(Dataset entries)
/-! ETHx page registers. -/
abbrev Reg.ETH_PORT_CTL (n : Nat) : Nat := 0x40019040 + n * 0x1000
abbrev Fld.ETH_PORT_CTL_ADV (n : Nat) : Fld := ⟨Reg.ETH_PORT_CTL n, 2, 1⟩
abbrev Fld.ETH_PORT_CTL_ENABLE (n : Nat) : Fld := ⟨Reg.ETH_PORT_CTL n, 0, 0⟩
abbrev Reg.ETH_PORT_STATUS (n : Nat) : Nat := 0x40019044 + n * 0x1000
abbrev Fld.ETH_PORT_STATUS_LINK_UPS (n : Nat) : Fld := ⟨Reg.ETH_PORT_STATUS n, 31, 16⟩
abbrev Fld.ETH_PORT_STATUS_SPEED (n : Nat) : Fld := ⟨Reg.ETH_PORT_STATUS n, 3, 2⟩
abbrev Fld.ETH_PORT_STATUS_MASTER (n : Nat) : Fld := ⟨Reg.ETH_PORT_STATUS n, 1, 1⟩
abbrev Fld.ETH_PORT_STATUS_LINK (n : Nat) : Fld := ⟨Reg.ETH_PORT_STATUS n, 0, 0⟩
abbrev Reg.ETH_ANN_EN (n : Nat) : Nat := 0x40019084 + n * 0x1000
abbrev Fld.ETH_ANN_EN_PAIR (n : Nat) : Fld := ⟨Reg.ETH_ANN_EN n, 4, 4⟩
abbrev Fld.ETH_ANN_EN_THERMAL (n : Nat) : Fld := ⟨Reg.ETH_ANN_EN n, 3, 3⟩
abbrev Fld.ETH_ANN_EN_CELLS (n : Nat) : Fld := ⟨Reg.ETH_ANN_EN n, 2, 2⟩
abbrev Fld.ETH_ANN_EN_DISPATCH (n : Nat) : Fld := ⟨Reg.ETH_ANN_EN n, 1, 1⟩
abbrev Fld.ETH_ANN_EN_MODE (n : Nat) : Fld := ⟨Reg.ETH_ANN_EN n, 0, 0⟩
abbrev Reg.ETH_TX_BASE (n : Nat) : Nat := 0x40019048 + n * 0x1000
abbrev Reg.ETH_TX_SIZE (n : Nat) : Nat := 0x4001904C + n * 0x1000
abbrev Reg.ETH_TX_HEAD (n : Nat) : Nat := 0x40019050 + n * 0x1000
abbrev Reg.ETH_TX_TAIL (n : Nat) : Nat := 0x40019054 + n * 0x1000
abbrev Reg.ETH_RX_BASE (n : Nat) : Nat := 0x40019058 + n * 0x1000
abbrev Reg.ETH_RX_SIZE (n : Nat) : Nat := 0x4001905C + n * 0x1000
abbrev Reg.ETH_RX_HEAD (n : Nat) : Nat := 0x40019060 + n * 0x1000
abbrev Reg.ETH_RX_TAIL (n : Nat) : Nat := 0x40019064 + n * 0x1000
abbrev Reg.ETH_FRAMES_TX (n : Nat) : Nat := 0x40019068 + n * 0x1000
abbrev Reg.ETH_FRAMES_RX (n : Nat) : Nat := 0x4001906C + n * 0x1000
abbrev Reg.ETH_FCS_ERR (n : Nat) : Nat := 0x40019070 + n * 0x1000
abbrev Reg.ETH_RX_NO_DESC (n : Nat) : Nat := 0x40019074 + n * 0x1000
abbrev Reg.ETH_SW_DROP (n : Nat) : Nat := 0x40019078 + n * 0x1000
abbrev Reg.ETH_AUTH_FAIL (n : Nat) : Nat := 0x4001907C + n * 0x1000
abbrev Reg.ETH_MAC_LO (n : Nat) : Nat := 0x40019088 + n * 0x1000
abbrev Reg.ETH_MAC_HI (n : Nat) : Nat := 0x4001908C + n * 0x1000
abbrev Reg.ETH_IPV4 (n : Nat) : Nat := 0x40019090 + n * 0x1000
abbrev Reg.ETH_ANN_DEST (n : Nat) : Nat := 0x40019094 + n * 0x1000

/-! PLNK page registers. -/
abbrev Reg.PLNK_LINK : Nat := 0x4001B040
abbrev Fld.PLNK_LINK_LINK_UPS : Fld := ⟨Reg.PLNK_LINK, 31, 16⟩
abbrev Fld.PLNK_LINK_LOAD_PCT : Fld := ⟨Reg.PLNK_LINK, 15, 8⟩
abbrev Fld.PLNK_LINK_SQI : Fld := ⟨Reg.PLNK_LINK, 7, 5⟩
abbrev Fld.PLNK_LINK_MASTER : Fld := ⟨Reg.PLNK_LINK, 2, 2⟩
abbrev Fld.PLNK_LINK_ENABLE : Fld := ⟨Reg.PLNK_LINK, 1, 1⟩
abbrev Fld.PLNK_LINK_UP : Fld := ⟨Reg.PLNK_LINK, 0, 0⟩
abbrev Reg.PLNK_FRAMES_TX : Nat := 0x4001B044
abbrev Reg.PLNK_FRAMES_RX : Nat := 0x4001B048
abbrev Reg.PLNK_FCS_ERR : Nat := 0x4001B04C
abbrev Reg.PLNK_SEQ_GAPS : Nat := 0x4001B050
abbrev Reg.PLNK_MIRROR_DROP : Nat := 0x4001B054
abbrev Reg.PLNK_STALE : Nat := 0x4001B058
abbrev Reg.PLNK_FWD_MAX_NS : Nat := 0x4001B05C
abbrev Reg.PLNK_FWD_LATE : Nat := 0x4001B060

/-! TWB page registers. -/
abbrev Reg.TWB_TGT_CTL : Nat := 0x4001F040
abbrev Fld.TWB_TGT_CTL_ADDR : Fld := ⟨Reg.TWB_TGT_CTL, 6, 0⟩
abbrev Fld.TWB_TGT_CTL_PEC_REQ : Fld := ⟨Reg.TWB_TGT_CTL, 9, 9⟩
abbrev Fld.TWB_TGT_CTL_ENABLE : Fld := ⟨Reg.TWB_TGT_CTL, 8, 8⟩
abbrev Reg.TWB_BUS_CFG : Nat := 0x4001F048
abbrev Fld.TWB_BUS_CFG_SLOPE : Fld := ⟨Reg.TWB_BUS_CFG, 3, 2⟩
abbrev Fld.TWB_BUS_CFG_SPEED : Fld := ⟨Reg.TWB_BUS_CFG, 1, 0⟩
abbrev Fld.TWB_BUS_CFG_HOLDER_ONLY : Fld := ⟨Reg.TWB_BUS_CFG, 4, 4⟩
abbrev Reg.TWB_C_CTL : Nat := 0x4001F04C
abbrev Fld.TWB_C_CTL_ADDR : Fld := ⟨Reg.TWB_C_CTL, 6, 0⟩
abbrev Fld.TWB_C_CTL_CANCEL : Fld := ⟨Reg.TWB_C_CTL, 10, 10⟩
abbrev Fld.TWB_C_CTL_GO : Fld := ⟨Reg.TWB_C_CTL, 9, 9⟩
abbrev Fld.TWB_C_CTL_RETRY : Fld := ⟨Reg.TWB_C_CTL, 8, 8⟩
abbrev Fld.TWB_C_CTL_PEC : Fld := ⟨Reg.TWB_C_CTL, 7, 7⟩
abbrev Reg.TWB_C_CMD : Nat := 0x4001F050
abbrev Fld.TWB_C_CMD_RLEN : Fld := ⟨Reg.TWB_C_CMD, 31, 26⟩
abbrev Fld.TWB_C_CMD_WLEN : Fld := ⟨Reg.TWB_C_CMD, 25, 20⟩
abbrev Fld.TWB_C_CMD_CODE : Fld := ⟨Reg.TWB_C_CMD, 15, 8⟩
abbrev Fld.TWB_C_CMD_PROT : Fld := ⟨Reg.TWB_C_CMD, 3, 0⟩
abbrev Reg.TWB_C_STATUS : Nat := 0x4001F054
abbrev Fld.TWB_C_STATUS_COUNT : Fld := ⟨Reg.TWB_C_STATUS, 23, 16⟩
abbrev Fld.TWB_C_STATUS_RESULT : Fld := ⟨Reg.TWB_C_STATUS, 15, 8⟩
abbrev Fld.TWB_C_STATUS_RETRIED : Fld := ⟨Reg.TWB_C_STATUS, 1, 1⟩
abbrev Fld.TWB_C_STATUS_BUSY : Fld := ⟨Reg.TWB_C_STATUS, 0, 0⟩
abbrev Reg.TWB_TGT_POINTER : Nat := 0x4001F044
abbrev Reg.TWB_C_DATA (i : Nat) : Nat := 0x4001F058 + i * 4
abbrev Reg.TWB_ARB_LOSSES : Nat := 0x4001F078
abbrev Reg.TWB_PROTO_ERRS : Nat := 0x4001F07C
abbrev Reg.TWB_TIMEOUTS : Nat := 0x4001F080
abbrev Reg.TWB_PEC_ERRS : Nat := 0x4001F084
abbrev Reg.TWB_BUSY_NACKS : Nat := 0x4001F088
abbrev Reg.TWB_CMD_ERR : Nat := 0x4001F08C
abbrev Reg.TWB_TGT_READS : Nat := 0x4001F090

/-! UPD page registers. -/
abbrev Reg.UPD_CTL : Nat := 0x40007040
abbrev Fld.UPD_CTL_KINDS : Fld := ⟨Reg.UPD_CTL, 11, 7⟩
abbrev Fld.UPD_CTL_NEXT_START : Fld := ⟨Reg.UPD_CTL, 5, 5⟩
abbrev Fld.UPD_CTL_REVERT : Fld := ⟨Reg.UPD_CTL, 4, 4⟩
abbrev Fld.UPD_CTL_ARM : Fld := ⟨Reg.UPD_CTL, 3, 3⟩
abbrev Fld.UPD_CTL_ABORT : Fld := ⟨Reg.UPD_CTL, 2, 2⟩
abbrev Fld.UPD_CTL_BEGIN : Fld := ⟨Reg.UPD_CTL, 0, 0⟩
abbrev Reg.UPD_STATE : Nat := 0x40007044
abbrev Fld.UPD_STATE_POS : Fld := ⟨Reg.UPD_STATE, 31, 24⟩
abbrev Fld.UPD_STATE_REJECT : Fld := ⟨Reg.UPD_STATE, 23, 16⟩
abbrev Fld.UPD_STATE_RESULT : Fld := ⟨Reg.UPD_STATE, 15, 8⟩
abbrev Fld.UPD_STATE_KIND : Fld := ⟨Reg.UPD_STATE, 7, 4⟩
abbrev Fld.UPD_STATE_STATE : Fld := ⟨Reg.UPD_STATE, 3, 0⟩
abbrev Reg.UPD_BANKS : Nat := 0x40007050
abbrev Fld.UPD_BANKS_SAFE_OTHER_VALID : Fld := ⟨Reg.UPD_BANKS, 3, 3⟩
abbrev Fld.UPD_BANKS_SAFE_ACTIVE : Fld := ⟨Reg.UPD_BANKS, 2, 2⟩
abbrev Fld.UPD_BANKS_APP_OTHER_VALID : Fld := ⟨Reg.UPD_BANKS, 1, 1⟩
abbrev Fld.UPD_BANKS_APP_ACTIVE : Fld := ⟨Reg.UPD_BANKS, 0, 0⟩
abbrev Reg.UPD_RECEIVED : Nat := 0x40007048
abbrev Reg.UPD_ACTIVATE_AT : Nat := 0x4000704C
abbrev Reg.UPD_APP_VERSION : Nat := 0x40007054
abbrev Reg.UPD_SAFE_VERSION : Nat := 0x40007058
abbrev Reg.UPD_RECORD_VERSION : Nat := 0x4000705C
abbrev Reg.UPD_STAGED_KINDS : Nat := 0x40007060
abbrev Reg.UPD_NODES_DONE : Nat := 0x40007064
abbrev Reg.UPD_KEY_REVOKE : Nat := 0x40007068
abbrev Reg.UPD_KEY_STATE : Nat := 0x4000706C
abbrev Reg.UPD_FALLBACKS : Nat := 0x40007070
abbrev Reg.UPD_OS_DRIVE_IF : Nat := 0x40007074
abbrev Reg.UPD_DATA : Nat := 0x40007400

/-! EVR trigger words (R414, R425). -/
abbrev Reg.EVR_TRIG (i : Nat) : Nat := 0x40005100 + i * 8
abbrev Fld.EVR_TRIG_COUNT (i : Nat) : Fld := ⟨Reg.EVR_TRIG i, 27, 22⟩
abbrev Fld.EVR_TRIG_SOURCE (i : Nat) : Fld := ⟨Reg.EVR_TRIG i, 15, 8⟩
abbrev Fld.EVR_TRIG_BIT (i : Nat) : Fld := ⟨Reg.EVR_TRIG i, 4, 0⟩
abbrev Fld.EVR_TRIG_LIST (i : Nat) : Fld := ⟨Reg.EVR_TRIG i, 29, 28⟩
abbrev Fld.EVR_TRIG_ENABLE (i : Nat) : Fld := ⟨Reg.EVR_TRIG i, 31, 31⟩
abbrev Fld.EVR_TRIG_FREEZE (i : Nat) : Fld := ⟨Reg.EVR_TRIG i, 30, 30⟩
abbrev Fld.EVR_TRIG_HOLDOFF (i : Nat) : Fld := ⟨Reg.EVR_TRIG i + 4, 15, 0⟩
/-! Cell Margins of set `i` (R309, R334). -/
abbrev Fld.MRG_SET_VCELL_MAX (i : Nat) : Fld := ⟨Reg.MRG_SET_MARGIN i, 31, 16⟩
abbrev Fld.MRG_SET_VCELL_MIN (i : Nat) : Fld := ⟨Reg.MRG_SET_MARGIN i, 15, 0⟩
abbrev Fld.MRG_SET_TCHG_MAX (i : Nat) : Fld := ⟨Reg.MRG_SET_MARGIN i + 4, 31, 16⟩
abbrev Fld.MRG_SET_TCHG_MIN (i : Nat) : Fld := ⟨Reg.MRG_SET_MARGIN i + 4, 15, 0⟩
abbrev Fld.MRG_SET_TDIS_MAX (i : Nat) : Fld := ⟨Reg.MRG_SET_MARGIN i + 8, 31, 16⟩
abbrev Fld.MRG_SET_TDIS_MIN (i : Nat) : Fld := ⟨Reg.MRG_SET_MARGIN i + 8, 15, 0⟩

■ Task instructions ■
Give again, exactly as written, every line from the first one above through the line that has "abbrev Reg.ETH_RX_HEAD (n" in it.

■ Answer space ■
/-! ETHx page registers. -/
abbrev Reg.ETH_PORT_CTL (n : Nat) : Nat := 0x40019040 + n * 0x1000
abbrev Fld.ETH_PORT_CTL_ADV (n : Nat) : Fld := ⟨Reg.ETH_PORT_CTL n, 2, 1⟩
abbrev Fld.ETH_PORT_CTL_ENABLE (n : Nat) : Fld := ⟨Reg.ETH_PORT_CTL n, 0, 0⟩
abbrev Reg.ETH_PORT_STATUS (n : Nat) : Nat := 0x40019044 + n * 0x1000
abbrev Fld.ETH_PORT_STATUS_LINK_UPS (n : Nat) : Fld := ⟨Reg.ETH_PORT_STATUS n, 31, 16⟩
abbrev Fld.ETH_PORT_STATUS_SPEED (n : Nat) : Fld := ⟨Reg.ETH_PORT_STATUS n, 3, 2⟩
abbrev Fld.ETH_PORT_STATUS_MASTER (n : Nat) : Fld := ⟨Reg.ETH_PORT_STATUS n, 1, 1⟩
abbrev Fld.ETH_PORT_STATUS_LINK (n : Nat) : Fld := ⟨Reg.ETH_PORT_STATUS n, 0, 0⟩
abbrev Reg.ETH_ANN_EN (n : Nat) : Nat := 0x40019084 + n * 0x1000
abbrev Fld.ETH_ANN_EN_PAIR (n : Nat) : Fld := ⟨Reg.ETH_ANN_EN n, 4, 4⟩
abbrev Fld.ETH_ANN_EN_THERMAL (n : Nat) : Fld := ⟨Reg.ETH_ANN_EN n, 3, 3⟩
abbrev Fld.ETH_ANN_EN_CELLS (n : Nat) : Fld := ⟨Reg.ETH_ANN_EN n, 2, 2⟩
abbrev Fld.ETH_ANN_EN_DISPATCH (n : Nat) : Fld := ⟨Reg.ETH_ANN_EN n, 1, 1⟩
abbrev Fld.ETH_ANN_EN_MODE (n : Nat) : Fld := ⟨Reg.ETH_ANN_EN n, 0, 0⟩
abbrev Reg.ETH_TX_BASE (n : Nat) : Nat := 0x40019048 + n * 0x1000
abbrev Reg.ETH_TX_SIZE (n : Nat) : Nat := 0x4001904C + n * 0x1000
abbrev Reg.ETH_TX_HEAD (n : Nat) : Nat := 0x40019050 + n * 0x1000
abbrev Reg.ETH_TX_TAIL (n : Nat) : Nat := 0x40019054 + n * 0x1000
abbrev Reg.ETH_RX_BASE (n : Nat) : Nat := 0x40019058 + n * 0x1000
abbrev Reg.ETH_RX_SIZE (n : Nat) : Nat := 0x4001905C + n * 0x1000
abbrev Reg.ETH_RX_HEAD (n : Nat) : Nat := 0x40019060 + n * 0x1000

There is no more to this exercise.